* Assigned task *
When you reach the line in the data below that contains "group with a free slot (R181, R182). -/", please start repeating lines exactly, and stop after the line that contains "def State.preemptable (s", repeating nothing else.

Top of Entries provided

/-- Ask the galleries of a group for pre-emption, or end it: a commit of GAL_PREEMPT.REQ (R182). -/
def State.commitPreempt (s : State) (gals : List Nat) (req : Nat) : State :=
  gals.foldl (fun s g => (s.wrShadow (GAL_PREEMPT.REQ g) req).requestCommit .GAL g) s

def State.dropPreempt (s : State) (x : Preempt) : State :=
  { s with cat := { s.cat with preempts := s.cat.preempts.erase x } }

/-- A running batch of the group is pre-empted: its records and header count it (R182). -/
def State.preemptBatch (s : State) (b : Batch) : State :=
  let s := s.putBatch { b with state := .preempted }
  let s := b.recs.foldl (fun s x => s.setRec x.1 Rec.PREEMPTS (min 255 (s.recF x.1 Rec.PREEMPTS + 1))) s
  let h := s.word (b.dpa + 40)
  s.devWriteWords (memReport Blk.CAT.code 0 0xFF (some b.part) (b.dpa + 40)) (b.dpa + 40)
    [setBits h 32 8 (min 255 (getBits h 32 8 + 1))]

/-- Batches that run on a group. -/
def State.runningOn (s : State) (p grp : Nat) : List Batch :=
  s.cat.batches.filter (fun b => b.part == p && b.group == grp && b.state == .running)

/-- The pre-empting dispatch of R182, step 2: a latency-critical batch goes to a group whose every gallery is in LC. -/
def State.dispatchPreempting (s : State) (x : Preempt) : State :=
  match s.firstQueued x.part true with
  | none => (s.commitPreempt x.gals 0).dropPreempt x
  | some b =>
    let old := s.runningOn x.part x.group
    let s := old.foldl State.preemptBatch s
    let s := if old.isEmpty then s else s.inc (CAT_P_PREEMPTED.COUNT x.part)
    (s.dispatch b x.group x.gals true).dropPreempt x

/-- The catalogue dispatches: to a pre-empted group whose galleries are all in LC, else the first QUEUED batch to a
group with a free slot (R181, R182). -/
def doBatchDispatch (p : Fin 64) (s : State) : State :=
  match s.cat.preempts.find? (fun x => x.part == p.val && x.gals.all (fun g => s.galState g == 3)) with
  | some x => s.dispatchPreempting x
  | none =>
    match s.firstQueued p false with
    | none => s
    | some b =>
      match s.chooseGroup b with
      | none => s
      | some grp => s.dispatch b grp (s.groupGals p grp) false

/-- A group the catalogue may pre-empt (R182). -/
def State.preemptable (s : State) (p grp : Nat) : Bool :=
  let run := s.runningOn p grp
  !run.isEmpty && run.all (fun b => !b.lc) &&
  (s.groupGals p grp).all (fun g => s.rd (GAL_PREEMPT.ENTRY g) != 0 && s.rd (GAL_HBM.RATE g) != 0 && s.galState g == 0)

/-- The number of the newest dispatch to a group, plus 1. -/
def State.newestDispatch (s : State) (p grp : Nat) : Nat :=
  (s.runningOn p grp).foldl (fun n b => max n (b.dispatchNo + 1)) 0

Bottom of Entries provided

* Output for this task *
group with a free slot (R181, R182). -/
def doBatchDispatch (p : Fin 64) (s : State) : State :=
  match s.cat.preempts.find? (fun x => x.part == p.val && x.gals.all (fun g => s.galState g == 3)) with
  | some x => s.dispatchPreempting x
  | none =>
    match s.firstQueued p false with
    | none => s
    | some b =>
      match s.chooseGroup b with
      | none => s
      | some grp => s.dispatch b grp (s.groupGals p grp) false

/-- A group the catalogue may pre-empt (R182). -/
def State.preemptable (s : State) (p grp : Nat) : Bool :=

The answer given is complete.